TASK BRIEF
If a line of the data below contains the string "runtime", copy it into your answer.

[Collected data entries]
-- ==== Sys2Proof/Machine/Detector.lean ====
section
/-! DEFINITION. Croak and the failure detector, notices, and the gecko operations (R189, R313 to R322, R330, R335,
R337), the core map (R328), and eft entries (R324 to R327). -/

namespace Sys2Proof.Machine

/-! ### Croak (R189, R313, R316) -/

/-- A CROAK message (Table LNK-6). -/
def State.croakMsg (s : State) (sq echo : Nat) : Msg :=
  BitVec.ofNat 128 (4 * 2 ^ 120 + s.nst.code * 2 ^ 116 + b2n (s.bit ORPHAN) * 2 ^ 115 + b2n s.armed * 2 ^ 114 +
    b2n (s.part.isK && s.bit BASK) * 2 ^ 113 + b2n (s.bit HALTED) * 2 ^ 112 + s.f NODE_ID * 2 ^ 92 + sq % 2 ^ 16 * 2 ^ 76 +
    echo % 2 ^ 16 * 2 ^ 60 + s.step % 2 ^ 48 * 2 ^ 12)

/-- The croak instant k has come: the time shadow takes it (R337). -/
def State.shadow (s : State) (k : Nat) : State :=
  let s := s.setR96 TSHADOW (tsOf (k * 10000 * 65536))
  { s with flt := { s.flt with shadowAge := 0, croakK := k + 1 } }

/-- CROAK_SEND (R189). -/
def execCroakSend (s : State) : Out :=
  .next (if s.flt.croakK * 10000 ≤ s.nowNs then
      let s := s.shadow (s.nowNs / 10000)
      if s.inTadpole then s
      else
        let q := s.flt.cseq
        let s := { s with flt := { s.flt with cseq := (q + 1) % 2 ^ 16 } }
        s.each (s.allPorts.filter (fun p => !s.gangedUpper p)) (fun s p => s.sendCtrl p (s.croakMsg q ((s.port p).lastCseq.getD 0)))
    else s)

/-- PEER_STATE and MISS of the port's detector. -/
def State.detState (s : State) (p : Nat) : Fld := if s.part.isK then ⟨detPort p, 4, 4⟩ else ⟨DET_STATUS, 4, 4⟩
def State.detMiss (s : State) (p : Nat) : Fld := if s.part.isK then ⟨detPort p, 0, 3⟩ else ⟨DET_STATUS, 0, 3⟩

/-- The fence cause that a child's croak shows, if any, in the order of Table FLT-2. -/
def State.croakCause (s : State) (p : Nat) (m : Msg) : Option Nat :=
  let st := mKind m
  if bitOf m.toNat 115 then some 4
  else if (st = 1 ∨ st = 2) ∧ s.armed ∧ (s.port p).childRan then some 5
  else if st = 6 then some 6
  else none

/-- A node fences a down port; an enabled eft on it ends (R316, R327). -/
def State.fenceDown (s : State) (p cause : Nat) : State :=
  match s.eftOf p with
  | some e => s.eftEnd e cause
  | none => if s.fenced p then s else s.fenceChild p cause

/-- A CROAK on a port (R313, R314, R316). -/
def State.croakRx (s : State) (p : Nat) (m : Msg) : State :=
  let sq := bitsOf m.toNat 76 16
  let cause := if s.part.isK && s.use p == 1 then s.croakCause p m else none
  let new := (s.port p).lastCseq != some sq
  let s := s.setF (s.detState p) (mKind m)
  let s := s.modPort p (fun x => { x with
    newCroak := x.newCroak || new, lastCseq := some sq, childRan := decide (mKind m = 4) })
  let s := if bitsOf m.toNat 92 20 = s.expectedId p then s else s.declareDead p 3
  match cause with
  | some c => s.fenceDown p c
  | none => s

/-- CROAK (R313). -/
def execCroak (p : Nat) (m : Msg) (s : State) : Out :=
  .next (if s.portUp p && mType m == 4 then s.croakRx (s.chanOf p) m else s)

/-- DETECTOR_CHECK (R313, R314): at hall time k × 10,000 + 5,000 ns. A ganged channel has one far end, and one detector
(R178). -/
def execDetectorCheck (p : Nat) (s : State) : Out :=
  let x := s.port p
  .next (if s.portUp p && !s.gangedUpper p && !s.looped && decide (x.checkK * 10000 + 5000 ≤ s.nowNs) then
      let n := if x.newCroak then 0 else min 5 (s.f (s.detMiss p) + 1)
      let s := s.setF (s.detMiss p) n
      let s := s.modPort p (fun x => { x with newCroak := false, checkK := (s.nowNs + 5000) / 10000 })
      if n = 5 then s.declareDead p 1 else s
    else s)

/-! ### Fault notices (Table FLT-3, R319, R321) -/

/-- The record of a fault notice. -/
def noticeRec (pl : List Byte) : Nat := beNat (pl.take 16)

/-- A MGMT payload is a fault notice of one kind. -/
def isNotice (pl : List Byte) (k : Nat) : Bool := bitsOf (noticeRec pl) 120 8 == 0x46 && bitsOf (noticeRec pl) 116 4 == k

/-- A fault notice on a port: FENCE on an up port, UP_SWITCH on a down port of a twin. -/
def State.noticeRx (s : State) (p : Nat) (pl : List Byte) : State :=
  if isNotice pl 1 then
    if (s.use p = 2 ∨ s.use p = 3 ∨ ¬ s.part.isK) ∧ bitsOf (noticeRec pl) 72 20 = s.f NODE_ID then s.selfFence 1 else s
  else if isNotice pl 2 then (if s.use p = 1 then s.takeover else s)
  else s

/-- A port takes a MGMT flit (R199, Table LNK-10): a twin's down port takes fault notices only. -/
def State.takesMgmt (s : State) (p : Nat) (pl : List Byte) : Bool :=
  !s.reduced p || (!s.fencePort p && s.quietTwin && s.use p == 1 && bitsOf (noticeRec pl) 120 8 == 0x46)

/-- A discarded flit or message on a port with reduced traffic. -/
def State.fenceDrop (s : State) (p : Nat) : State := s.inc (s.pa p 0x6C)

/-! ### Gecko operations -/

/-- A write of FENCE_REQ (R320). -/
def State.fenceReqWrite (s : State) (v : Word) : State :=
  let p := v.toNat % 128
  if s.inTadpole then s.raise GK_CAUSE 3
    else if bitOf v.toNat 31 then s.selfFence 4
    else if s.part.isK && decide (p < 72) && s.use p == 1 && s.portUp p then s.fenceDown p 7
    else s.raise GK_CAUSE 3

/-- FENCE_REQ (R320). -/
def execFenceReq (v : Word) (s : State) : Out := .next (s.fenceReqWrite v)

/-- A write of UNFENCE (R320): PORT_FENCE, PORT_DEAD, DET_PORT and FENCE_REC of the port take their reset values (R340); a
fence notice that has not left is of no use any more. -/
def State.unfenceWrite (s : State) (v : Word) : State :=
  let p := v.toNat % 128
  if s.part.isK && decide (p < 72) && !s.armed && s.fenced p && (s.port p).tadSeen then
      let s := (s.setB (portFence p) false).setB (portDead p) false
      let s := s.modPort p (fun x => { x with notices := x.notices.filter (fun n => !isFenceNotice n) })
      ((s.setN (detPort p) 0).setN (fenceRec p) 0).log 4 (p * 2 ^ 8)
    else s.raise GK_CAUSE 3

/-- UNFENCE (R320). -/
def execUnfence (v : Word) (s : State) : Out := .next (s.unfenceWrite v)

/-- A write of GK_CTRL: HALT (R335; first by log entry 5), then LOG_UNFREEZE and LOG_FREEZE (R337). -/
def State.gkCtrlWrite (s : State) (v : Nat) : State :=
  let was := s.bit LOG_FROZEN
  let s := if bitOf v 0 then s.geckoHalt 1 true else s
  let s := if bitOf v 2 then s.setB LOG_FROZEN false else s
  if bitOf v 1 then
    let s := s.setB LOG_FROZEN true
    if was then s else s.raise GK_CAUSE 4
  else s

/-- GECKO_HALT (R335). -/
def execGeckoHalt (v : Word) (s : State) : Out := .next (s.gkCtrlWrite (forceBits v 1))

/-- LOG_FREEZE (R337). -/
def execLogFreeze (v : Word) (s : State) : Out := .next (s.gkCtrlWrite (forceBits v 2))

/-- LOG_UNFREEZE (R337). -/
def execLogUnfreeze (v : Word) (s : State) : Out := .next (s.gkCtrlWrite (forceBits v 4))

/-- SNAP_REQ (R330). -/
def execSnapReq (v : Word) (s : State) : Out := .next (if bitOf (forceBits v 1) 0 then s.snapshot 0 0 else s)

/-- CMAP_SEQ counts an accepted change of CORE_MAP (R398). -/
def State.stepCmap (s : State) : State := { s with outs := { s.outs with cmapSeq := (s.outs.cmapSeq + 1) % 16 } }

/-- A write of CORE_MAP (R328, R398) in a die; CMAP_SEQ stays 0 in reset (R411). -/
def State.coreMapWrite (s : State) (l : Nat) (v : Word) : State :=
  s.onDie (fun s => if l < s.part.numCores then s.loadFree (fun s =>
      let used := (List.range s.part.numCores).any (fun k => k != l && s.f (coreMap k) == v.toNat % 256)
      if (s.nst == .stopped || s.inTadpole) && !used then
        let s := s.setF (coreMap l) v.toNat
        if s.mainOn then s.stepCmap else s
      else s.cfgLocked)
    else s)

/-- CORE_MAP_WRITE (R328, R398) in a die. -/
def execCoreMapWrite (l : Nat) (v : Word) (s : State) : Out := .next (s.coreMapWrite l v)

/-! ### Efts (R324 to R327) -/

/-- An entry's runtime. -/
def State.eft (s : State) (e : Nat) : Eft := tget (fun _ => {}) s.flt.efts e

/-- Replace an entry's runtime. -/
def State.setEft (s : State) (e : Nat) (x : Eft) : State :=
  { s with flt := { s.flt with efts := tset (fun _ => {}) s.flt.efts e x } }

/-- The rules of R324 on an EFT_CFG that enables its entry. -/
def State.eftOk (s : State) (v : Nat) : Bool :=
  let p := bitsOf v 8 7
  let q := bitsOf v 0 7
  s.level == 1 && decide (p < 72) && decide (q < 72) && p != q && s.use p == 1 && s.use q == 1 && s.width p == 2 &&
    s.width q == 2 && s.peerExp p == 0xFFFFF && s.peerExp q != 0xFFFFF && bitsOf (s.peerExp q) 18 2 == 0

/-- A write of EFT_CFG (R324, R327). -/
def State.eftCfgWrite (s : State) (e : Nat) (v : Word) : State :=
  s.onK (fun s => if 2 ≤ e then s else s.unlocked (fun s =>
    if s.armed then s.cfgLocked
    else
      let w := v.toNat % 2 ^ 15 - v.toNat % 2 ^ 8 + v.toNat % 2 ^ 7
      let on := bitOf v.toNat 31
      if on && !s.eftOk v.toNat then s.raise EFT_CAUSE 3
      else
        let was := s.bit (eftEn e)
        let s := if was && !on then (s.eftEnd e (s.freeNat % 16)).took else s
        let s := s.setN (eftCfg e) (b2n on * 2 ^ 31 + w)
        if on && !was then
          let s := (s.setN (eftCfg e + 4) 0).setN (eftCfg e + 8) 0
          ((s.setN (eftStatus e) 0).clearRange (eftLog e 0) (eftLog e 16)).setEft e {}
        else s))

/-- EFT_CFG_WRITE (R324, R327). -/
def execEftCfgWrite (e : Nat) (v : Word) (s : State) : Out := .next (s.eftCfgWrite e v)

/-- The step to which an instant belongs: the running one, the one before, or one that is closed; none before the leap that
begins the comparison (R326). -/
def State.stepAt (s : State) (first t : Nat) : Option Nat :=
  let one := stepBefore s.step
  if s.leap.firstLeap then none
  else if s.leap.firedAt ≤ t then some s.step
  else if s.step = first then none
  else if s.leap.firedPrev ≤ t then some one
  else if one = first then none
  else some (stepBefore one)

/-- Note the first mismatch of a step: (step, kind, queue, j). -/
def Eft.note (x : Eft) (step kind q j : Nat) : Eft :=
  if x.mism.any (fun m => m.1 == step) then x else { x with mism := x.mism ++ [(step, kind, q, j)] }

/-- Count of a side for a step and queue. -/
def cntOf (l : List (Nat × Nat × Nat)) (step q : Nat) : Nat :=
  match l.find? (fun y => y.1 == step && y.2.1 == q) with
  | some y => y.2.2
  | none => 0

/-- One more flit of a step and queue. -/
def cntUp (l : List (Nat × Nat × Nat)) (step q : Nat) : List (Nat × Nat × Nat) :=
  (step, q, cntOf l step q + 1) :: l.filter (fun y => !(y.1 == step && y.2.1 == q))

/-- The key of a flit (R326). -/
def eftKey (f : Flit) : Nat :=
  (crc32c ([BitVec.ofNat 8 f.typ, BitVec.ofNat 8 f.queue, BitVec.ofNat 8 f.plen] ++ f.payload.take f.plen)).toNat

/-- A DATA or EGG flit of one side: `fromE` tells the eft's (R326). -/
def Eft.flit (x : Eft) (fromE : Bool) (step q key : Nat) : Eft :=
  if step < x.closed then x.note x.closeStep 5 q 0
  else
    let j := cntOf (if fromE then x.cntE else x.cntQ) step q
    let x := if fromE then { x with cntE := cntUp x.cntE step q } else { x with cntQ := cntUp x.cntQ step q }
    let same := fun (k : EftKey) => k.step == step && k.queue == q && k.pos == j
    match (if fromE then x.keysQ else x.keysE).find? same with
    | some k =>
      let x := if fromE then { x with keysQ := x.keysQ.eraseP same } else { x with keysE := x.keysE.eraseP same }
      if k.key = key then x else x.note step 1 q j
    | none =>
      let own := if fromE then x.keysE else x.keysQ
      if 4096 ≤ own.length then x.note step 4 q j
      else if fromE then { x with keysE := own ++ [⟨step, q, j, key⟩] } else { x with keysQ := own ++ [⟨step, q, j, key⟩] }

/-- A message with DUE set to 0: of a CADD, of a barrier message. -/
def noDue (m : Msg) : Msg :=
  if mType m ≠ 3 then m
  else if mKind m = 0 then BitVec.ofNat 128 (insBits m.toNat 16 32 0) else BitVec.ofNat 128 (insBits m.toNat 48 32 0)

/-- Add to the sum of a step. -/
def sumUp (l : List (Nat × Nat)) (step v : Nat) : List (Nat × Nat) :=
  let old := match l.find? (fun y => y.1 == step) with
    | some y => y.2
    | none => 0
  (step, (old + v) % 2 ^ 32) :: l.filter (fun y => y.1 != step)

/-- An upward LEAP or SYNC message of one side (R326). -/
def Eft.msg (x : Eft) (fromE : Bool) (step : Nat) (m : Msg) : Eft :=
  let v := (crc32c (msgBytes (noDue m))).toNat
  if step < x.closed then x.note x.closeStep 5 0 0
  else if fromE then { x with sumE := sumUp x.sumE step v } else { x with sumQ := sumUp x.sumQ step v }

/-- The active entries that a port serves, and whether it is the eft's side. -/
def State.eftSides (s : State) (p : Nat) : List (Nat × Bool) :=
  if s.part.isK then
    (eftEntries.filter (fun e => s.bit (eftEn e) && s.bit (bitF (eftStatus e) 5))).filterMap (fun e =>
      if s.f (eftPortF e) = p then some (e, true) else if s.f (eftShadowF e) = p then some (e, false) else none)
  else []

/-- Compare a DATA or EGG flit of a port whose slot began at `began`. -/
def State.eftFlit (s : State) (p began : Nat) (f : Flit) : State :=
  s.each (s.eftSides p) (fun s a =>
    match s.stepAt (s.eft a.1).first began with
    | some n => s.setEft a.1 ((s.eft a.1).flit a.2 n f.queue (eftKey f))
    | none => s)

/-- Compare an upward LEAP or SYNC message of a port that belongs to an instant. -/
def State.eftMsgAt (s : State) (p at_ : Nat) (m : Msg) : State :=
  s.each (s.eftSides p) (fun s a =>
    match s.stepAt (s.eft a.1).first at_ with
    | some n => s.setEft a.1 ((s.eft a.1).msg a.2 n m)
    | none => s)

/-- Compare one that a flit has brought: it belongs to the instant at which the flit's slot began. -/
def State.eftMsg (s : State) (p slot : Nat) (m : Msg) : State := s.eftMsgAt p (s.slotBegan p slot) m

/-- The mismatch with which a step closes, if any: kind, queue, j. -/
def Eft.judge (x : Eft) (n : Nat) : Option (Nat × Nat × Nat) :=
  match x.mism.find? (fun m => m.1 == n) with
  | some m => some m.2
  | none =>
    match (List.range 64).find? (fun q => cntOf x.cntE n q != cntOf x.cntQ n q) with
    | some q => some (2, q, min (cntOf x.cntE n q) (cntOf x.cntQ n q))
    | none =>
      let sum := fun (l : List (Nat × Nat)) => match l.find? (fun y => y.1 == n) with
        | some y => y.2
        | none => 0
      if sum x.sumE = sum x.sumQ then none else some (3, 0, 0)

/-- Forget a closed step. -/
def Eft.close (x : Eft) (n : Nat) : Eft :=
  { x with
    keysE := x.keysE.filter (fun k => k.step != n), keysQ := x.keysQ.filter (fun k => k.step != n)
    cntE := x.cntE.filter (fun y => y.1 != n), cntQ := x.cntQ.filter (fun y => y.1 != n)
    sumE := x.sumE.filter (fun y => y.1 != n), sumQ := x.sumQ.filter (fun y => y.1 != n)
    mism := x.mism.filter (fun y => y.1 != n), closeStep := n + 1, closed := n + 1 }

/-- EFT_STEP_CLOSE (R326). -/
def execEftStepClose (e : Nat) (s : State) : Out :=
  .next (s.onK (fun s =>
    let x := s.eft e
    let n := x.closeStep
    let past := decide (n + 1 < s.step) || (decide (s.step = n + 1) && decide (s.leap.firedAt + 10000 * 65536 ≤ s.now))
    if decide (e < 2) && s.bit (eftEn e) && s.bit (bitF (eftStatus e) 5) && past then
      let s := s.setEft e (x.close n)
      match x.judge n with
      | none => ((s.inc (eftCfg e + 4)).inc (eftCfg e + 8)).ev 0xC0
      | some (k, q, j) =>
        let i := s.rn (eftStatus e) % 16
        let w0 := 2 ^ 31 + k * 2 ^ 27 + q % 64 * 2 ^ 21 + min j (2 ^ 21 - 1)
        let s := ((s.inc (eftCfg e + 0xC)).setN (eftCfg e + 8) 0).setF ⟨eftStatus e, 0, 4⟩ (i + 1)
        let s := ((s.setN (eftLog e i) w0).setR64 (eftLog e i + 4) n).setN (eftLog e i + 0xC) s.nsField
        let s := s.logDma 3 (e * 16 + i) [w0, n % 2 ^ 32, n / 2 ^ 32 % 2 ^ 32, s.nsField]
        let s := ((s.raise EFT_CAUSE 1).log 14 (e * 2 ^ 16 + k)).snapshot 14 k
        (s.ev 0xC1).setRpt (fun x => { x with eftMism := true })
    else s))

end Sys2Proof.Machine
end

RESULT
/-- An entry's runtime. -/
/-- Replace an entry's runtime. -/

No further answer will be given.